As we know that the number of ways for the arrangement of $m{\text{ and }}n$ things simultaneously can be given by the product $\left( {m \times n} \right)$
$\Rightarrow {\text{Total number of outcomes }} = 2 \times 5 \times 5 \times 5 = 250$
For the number of favourable outcomes, we need to fix $5{\text{ and 7}}$ at thousands place and also $0{\text{ or 5}}$ at the ones place since the multiples of five always have either five or zero at units place.
So, here we have $2$ choices for thousands place, $5$ choices for hundreds place, $5$ choices for tens place and $2$ choices for units place.
$\Rightarrow$ Number of favourable outcomes $= 2 \times 5 \times 5 \times 2 = 100$
Now for finding the required probability we can use the formula for probability and substitute these values in it.
Therefore, the required probability$= \dfrac{{100}}{{250}} = \dfrac{2}{5} = 0.4$
Considering case (ii)
Here, we need to figure out the probability of a number being divisible by five, selected from a group of a four-digit number greater than $5000$ formed using the digits $0,1,3,5{\text{ and 7}}$ with no repetition allowed in the digits.
So, the total number of possible outcomes can be calculated by fixing $5{\text{ or 7}}$ at the thousands place and then we have four remaining choices for the hundreds place, then three choices for tens place and two for units place.
$\Rightarrow {\text{Total number of outcomes = 2}} \times 4 \times 3 \times 2 = 48$
Now for the favourable outcome, we need to find the number of four-digit numbers greater than $5000$ that can be formed using the digits $0,1,3,5{\text{ and 7}}$with no repetition and are exactly divisible by five.
As we know that for a number to be divisible by five, it should have either $0{\text{ or 5}}$ as its units digit.
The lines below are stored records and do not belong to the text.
/-- RUNNING [31] of MEM_SCRUB_STAT. -/
def MEM_SCRUB_STAT_RUNNING : Fld := ⟨31, 1⟩

/-- MEMORY [30:28] of MEM_SCRUB_STAT. -/
def MEM_SCRUB_STAT_MEMORY : Fld := ⟨28, 3⟩

/-- MODE [27] of MEM_SCRUB_STAT. -/
def MEM_SCRUB_STAT_MODE : Fld := ⟨27, 1⟩

/-- PROGRESS [7:0] of MEM_SCRUB_STAT. -/
def MEM_SCRUB_STAT_PROGRESS : Fld := ⟨0, 8⟩

/-- CORRECTED [31:16] of MEM_ERR. -/
def MEM_ERR_CORRECTED : Fld := ⟨16, 16⟩

/-- UNCORR [15:0] of MEM_ERR. -/
def MEM_ERR_UNCORR : Fld := ⟨0, 16⟩

/-- TYPE [31:30] of MEM_ERR_INFO. -/
def MEM_ERR_INFO_TYPE : Fld := ⟨30, 2⟩

/-- REQ [29:27] of MEM_ERR_INFO. -/
def MEM_ERR_INFO_REQ : Fld := ⟨27, 3⟩

/-- PARTIAL [26] of MEM_ERR_INFO. -/
def MEM_ERR_INFO_PARTIAL : Fld := ⟨26, 1⟩

/-- SYNDROME [15:0] of MEM_ERR_INFO. -/
def MEM_ERR_INFO_SYNDROME : Fld := ⟨0, 16⟩

/-- ADDR [63:0] of MEM_ERR_ADDR. -/
def MEM_ERR_ADDR_ADDR : Fld := ⟨0, 64⟩

/-- PART [31:16] of SYS_ID. -/
def SYS_ID_PART : Fld := ⟨16, 16⟩

/-- STEPPING [15:8] of SYS_ID. -/
def SYS_ID_STEPPING : Fld := ⟨8, 8⟩

/-- GRADE [7:4] of SYS_ID. -/
def SYS_ID_GRADE : Fld := ⟨4, 4⟩

/-- SERIAL [63:0] of SYS_SERIAL. -/
def SYS_SERIAL_SERIAL : Fld := ⟨0, 64⟩

/-- CAUSE [7:0] of SYS_RESET_CAUSE. -/
def SYS_RESET_CAUSE_CAUSE : Fld := ⟨0, 8⟩

/-- SLOT_NOW [31:30] of SYS_BOOT_STAT. -/
def SYS_BOOT_STAT_SLOT_NOW : Fld := ⟨30, 2⟩

/-- BOOT_OK [29] of SYS_BOOT_STAT. -/
def SYS_BOOT_STAT_BOOT_OK : Fld := ⟨29, 1⟩

/-- TRIAL_FAILED [28] of SYS_BOOT_STAT. -/
def SYS_BOOT_STAT_TRIAL_FAILED : Fld := ⟨28, 1⟩

/-- FAILS [27:24] of SYS_BOOT_STAT. -/
def SYS_BOOT_STAT_FAILS : Fld := ⟨24, 4⟩

/-- REASON [23:16] of SYS_BOOT_STAT. -/
def SYS_BOOT_STAT_REASON : Fld := ⟨16, 8⟩

/-- BOOT_MS [15:0] of SYS_BOOT_STAT. -/
def SYS_BOOT_STAT_BOOT_MS : Fld := ⟨0, 16⟩

/-- VERSION [63:32] of SYS_SLOT. -/
def SYS_SLOT_VERSION : Fld := ⟨32, 32⟩

/-- SEC_VER [31:2] of SYS_SLOT. -/
def SYS_SLOT_SEC_VER : Fld := ⟨2, 30⟩

/-- TRIAL [1] of SYS_SLOT. -/
def SYS_SLOT_TRIAL : Fld := ⟨1, 1⟩

/-- VALID [0] of SYS_SLOT. -/
def SYS_SLOT_VALID : Fld := ⟨0, 1⟩

/-- SEC_FLOOR [31:1] of SYS_BOOT_CFG. -/
def SYS_BOOT_CFG_SEC_FLOOR : Fld := ⟨1, 31⟩

/-- ACTIVE_SLOT [0] of SYS_BOOT_CFG. -/
def SYS_BOOT_CFG_ACTIVE_SLOT : Fld := ⟨0, 1⟩

/-- RESTARTS [31:24] of SYS_PORTER_STAT. -/
def SYS_PORTER_STAT_RESTARTS : Fld := ⟨24, 8⟩

/-- LAST [23:22] of SYS_PORTER_STAT. -/
def SYS_PORTER_STAT_LAST : Fld := ⟨22, 2⟩

/-- BLOCKS [15:0] of SYS_BB_CFG. -/
def SYS_BB_CFG_BLOCKS : Fld := ⟨0, 16⟩

/-- DROPPED [31:16] of SYS_BB_STAT. -/
def SYS_BB_STAT_DROPPED : Fld := ⟨16, 16⟩

/-- MIRROR_SKIPPED [15:8] of SYS_BB_STAT. -/
def SYS_BB_STAT_MIRROR_SKIPPED : Fld := ⟨8, 8⟩

/-- ALLOWANCE [6:0] of SYS_BB_STAT. -/
def SYS_BB_STAT_ALLOWANCE : Fld := ⟨0, 7⟩

/-- NEXT [31:0] of SYS_BB_SEQ. -/
def SYS_BB_SEQ_NEXT : Fld := ⟨0, 32⟩

/-- SEEN [24:0] of SYS_SENSOR_ALM. -/
def SYS_SENSOR_ALM_SEEN : Fld := ⟨0, 25⟩

/-- INPUT [1] of SYS_CON_CFG. -/
def SYS_CON_CFG_INPUT : Fld := ⟨1, 1⟩

/-- LOCK [0] of SYS_CON_CFG. -/
def SYS_CON_CFG_LOCK : Fld := ⟨0, 1⟩

/-- CONV_AUTO [31] of CAL_POLICY. -/
def CAL_POLICY_CONV_AUTO : Fld := ⟨31, 1⟩

/-- VERN_AUTO [30] of CAL_POLICY. -/
def CAL_POLICY_VERN_AUTO : Fld := ⟨30, 1⟩

/-- EXC_AUTO [29] of CAL_POLICY. -/
def CAL_POLICY_EXC_AUTO : Fld := ⟨29, 1⟩

/-- TEMP_STEP [23:16] of CAL_POLICY. -/
def CAL_POLICY_TEMP_STEP : Fld := ⟨16, 8⟩

/-- CONV_MIN [31:24] of CAL_PERIOD. -/
def CAL_PERIOD_CONV_MIN : Fld := ⟨24, 8⟩

/-- EXC_MIN [23:16] of CAL_PERIOD. -/
def CAL_PERIOD_EXC_MIN : Fld := ⟨16, 8⟩

/-- VERN_S [15:0] of CAL_PERIOD. -/
def CAL_PERIOD_VERN_S : Fld := ⟨0, 16⟩

/-- RUNNING [21:16] of CAL_STAT. -/
def CAL_STAT_RUNNING : Fld := ⟨16, 6⟩

/-- RECORD_BAD [13:8] of CAL_STAT. -/
def CAL_STAT_RECORD_BAD : Fld := ⟨8, 6⟩

/-- REJECT [5:0] of CAL_STAT. -/
def CAL_STAT_REJECT : Fld := ⟨0, 6⟩

/-- RUNS [31:16] of CAL_COUNT. -/
def CAL_COUNT_RUNS : Fld := ⟨16, 16⟩

/-- REJECTS [15:0] of CAL_COUNT. -/
def CAL_COUNT_REJECTS : Fld := ⟨0, 16⟩

/-- TEMP [31:16] of CAL_GRP_STAT. -/
def CAL_GRP_STAT_TEMP : Fld := ⟨16, 16⟩

/-- OUTCOME [15:12] of CAL_GRP_STAT. -/
def CAL_GRP_STAT_OUTCOME : Fld := ⟨12, 4⟩

/-- VALID [11] of CAL_GRP_STAT. -/
def CAL_GRP_STAT_VALID : Fld := ⟨11, 1⟩

/-- PENDING [10] of CAL_GRP_STAT. -/
def CAL_GRP_STAT_PENDING : Fld := ⟨10, 1⟩

/-- AGE_MIN [7:0] of CAL_GRP_STAT. -/
def CAL_GRP_STAT_AGE_MIN : Fld := ⟨0, 8⟩

/-- QUALITY [31:16] of CAL_GRP_QUAL. -/
def CAL_GRP_QUAL_QUALITY : Fld := ⟨16, 16⟩

/-- GENERATION [15:0] of CAL_GRP_QUAL. -/
def CAL_GRP_QUAL_GENERATION : Fld := ⟨0, 16⟩

/-- ENABLE [31] of PMC_CTRL. -/
def PMC_CTRL_ENABLE : Fld := ⟨31, 1⟩

/-- CLEAR [0] of PMC_CTRL. -/
def PMC_CTRL_CLEAR : Fld := ⟨0, 1⟩

/-- OVF [7:0] of PMC_STAT. -/
def PMC_STAT_OVF : Fld := ⟨0, 8⟩

/-- CYCLE [63:0] of PMC_CYCLE. -/
def PMC_CYCLE_CYCLE : Fld := ⟨0, 64⟩

/-- DUMP_EN [31] of PMC_DUMP. -/
def PMC_DUMP_DUMP_EN : Fld := ⟨31, 1⟩

/-- DELTA [30] of PMC_DUMP. -/
def PMC_DUMP_DELTA : Fld := ⟨30, 1⟩

/-- SKIPPED [23:16] of PMC_DUMP. -/
def PMC_DUMP_SKIPPED : Fld := ⟨16, 8⟩

/-- PERIOD [15:0] of PMC_DUMP. -/
def PMC_DUMP_PERIOD : Fld := ⟨0, 16⟩

/-- EN [31] of PMC_CFG. -/
def PMC_CFG_EN : Fld := ⟨31, 1⟩

/-- CHAIN [30] of PMC_CFG. -/
def PMC_CFG_CHAIN : Fld := ⟨30, 1⟩

/-- QUAL [22:16] of PMC_CFG. -/
def PMC_CFG_QUAL : Fld := ⟨16, 7⟩

/-- EVENT [11:0] of PMC_CFG. -/
def PMC_CFG_EVENT : Fld := ⟨0, 12⟩

/-- COUNT [31:0] of PMC_CNT. -/
def PMC_CNT_COUNT : Fld := ⟨0, 32⟩

/-- EN [31] of PMC_TONE. -/
def PMC_TONE_EN : Fld := ⟨31, 1⟩

/-- LEVEL [2:0] of PMC_TONE. -/
def PMC_TONE_LEVEL : Fld := ⟨0, 3⟩

end Sys2Proof.Machine.Bits

namespace Sys2Proof.Machine

/-- Registers of block 0x0, SYS, part 0 (Table 01-2). -/
def regsSYS0 : List RegDesc :=
  [
   ⟨"SYS_HUB_ADDR", 0x00104, 0, 1, 1,
     [⟨31, 1, .ro, 0x0, true⟩, ⟨16, 11, .ro, 0x0, true⟩, ⟨0, 11, .rw, 0x0, true⟩]⟩,
   ⟨"SYS_PWR_STATE", 0x00100, 0, 1, 1,
     [⟨12, 4, .ro, 0x0, false⟩, ⟨8, 3, .ro, 0x0, false⟩, ⟨7, 1, .ro, 0x0, false⟩, ⟨0, 3, .ro, 0x0, false⟩]⟩,
   ⟨"SYS_ID", 0x00000, 0, 1, 1,
     [⟨16, 16, .ro, 0x512, false⟩, ⟨8, 8, .ro, 0x2, false⟩, ⟨4, 4, .ro, 0x0, true⟩]⟩,
   ⟨"SYS_SERIAL", 0x00008, 0, 1, 2,
     [⟨0, 64, .ro, 0x0, true⟩]⟩,
   ⟨"SYS_RESET_CAUSE", 0x00110, 0, 1, 1,
     [⟨0, 8, .ro, 0x0, false⟩]⟩,
   ⟨"SYS_BOOT_STAT", 0x00114, 0, 1, 1,
     [⟨30, 2, .ro, 0x2, false⟩, ⟨29, 1, .ro, 0x0, false⟩, ⟨28, 1, .w1c, 0x0, true⟩, ⟨24, 4, .ro, 0x0, true⟩, ⟨16, 8, .ro, 0x0, true⟩, ⟨0, 16, .ro, 0x0, false⟩]⟩,
   ⟨"SYS_SLOT", 0x00120, 8, 2, 2,
     [⟨32, 32, .ro, 0x0, true⟩, ⟨2, 30, .ro, 0x0, true⟩, ⟨1, 1, .ro, 0x0, true⟩, ⟨0, 1, .ro, 0x0, true⟩]⟩,
   ⟨"SYS_BOOT_CFG", 0x00130, 0, 1, 1,
     [⟨1, 31, .ro, 0x0, true⟩, ⟨0, 1, .ro, 0x0, true⟩]⟩
  ]

/-- Registers of block 0x0, SYS, part 1 (Table 01-2). -/
def regsSYS1 : List RegDesc :=
  [
   ⟨"SYS_PORTER_STAT", 0x00134, 0, 1, 1,
     [⟨24, 8, .rc, 0x0, false⟩, ⟨22, 2, .ro, 0x0, false⟩]⟩,
   ⟨"SYS_BB_CFG", 0x00140, 0, 1, 1,
     [⟨0, 16, .rw, 0x0, true⟩]⟩,
   ⟨"SYS_BB_STAT", 0x00144, 0, 1, 1,
     [⟨16, 16, .rc, 0x0, false⟩, ⟨8, 8, .rc, 0x0, false⟩, ⟨0, 7, .ro, 0x40, false⟩]⟩,
   ⟨"SYS_BB_SEQ", 0x00148, 0, 1, 1,
     [⟨0, 32, .ro, 0x0, true⟩]⟩,
   ⟨"SYS_SENSOR_ALM", 0x00150, 0, 1, 1,
     [⟨0, 25, .w1c, 0x0, false⟩]⟩,
   ⟨"SYS_CON_CFG", 0x00160, 0, 1, 1,
     [⟨1, 1, .rwl, 0x0, false⟩, ⟨0, 1, .w1s, 0x0, false⟩]⟩
  ]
Therefore when we fix ${\text{7}}$ at the thousands place then we have $0{\text{ or 5}}$ as the choices for ones place. But when we fix $5$ at the thousands place then there is only one choice for ones place, i.e. the digit $0$ .
$\Rightarrow$ Number of ways of the arrangement when $5$ is fixed at thousands place and $0$ at ones place (remaining three choices for hundreds place and two for tens place)$= 3 \times 2 = 6$
$\Rightarrow$ Number of ways of the arrangement when $7$ is fixed at thousands place and $0$ at ones place (remaining three choices for hundreds place and two for tens place)$= 3 \times 2 = 6$
$\Rightarrow$Number of ways of the arrangement when $7$ is fixed at thousands place and $5$ at ones place (remaining three choices for hundreds place and two for tens place)$= 3 \times 2 = 6$
Since these arrangements are carried out separately and do not depend on others, we will add these three to get the total number of favourable outcomes.
Therefore, total favourable outcomes $= 6 + 6 + 6 = 18$
Now for finding the required probability we can use the formula for probability and substitute these values in it.
Therefore, the required probability$= \dfrac{{18}}{{48}} = \dfrac{3}{8} = 0.375$

Note: In a question like this, always try to go step by step because it helps in avoiding skipping arrangements. We used the techniques of fixing a few digits at specific places in a four-digit number. When a digit is fixed at a position and repetition is not allowed, then our number of choices gets reduced by one. This helps in satisfying the condition given in the question and makes arrangement easier.